Activity:
Reproduce all of the data exactly.

* * * * *

/-- A list of (address, length) pieces cut to requests of at most `m` bytes. -/
def chunkAll (m : Nat) (l : List (Nat × Nat)) : List (Nat × Nat) :=
  l.flatMap (fun (p : Nat × Nat) =>
    ((chunkLens m (p.2 + 1) p.2).foldl (fun (acc : Nat × List (Nat × Nat)) n => (acc.1 + n, acc.2 ++ [(acc.1, n)])) (p.1, [])).2)

/-- The largest read request of a function: Max_Read_Request_Size, at most 4,096 bytes. -/
def State.mrrs (s : State) (f : Nat) : Nat := min 4096 (128 * 2 ^ (s.func f).cfg.mrrs)

end Sys2Proof.Machine
end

* * * * *

Exercise response:
/-- A list of (address, length) pieces cut to requests of at most `m` bytes. -/
def chunkAll (m : Nat) (l : List (Nat × Nat)) : List (Nat × Nat) :=
  l.flatMap (fun (p : Nat × Nat) =>
    ((chunkLens m (p.2 + 1) p.2).foldl (fun (acc : Nat × List (Nat × Nat)) n => (acc.1 + n, acc.2 ++ [(acc.1, n)])) (p.1, [])).2)

/-- The largest read request of a function: Max_Read_Request_Size, at most 4,096 bytes. -/
def State.mrrs (s : State) (f : Nat) : Nat := min 4096 (128 * 2 ^ (s.func f).cfg.mrrs)

end Sys2Proof.Machine
end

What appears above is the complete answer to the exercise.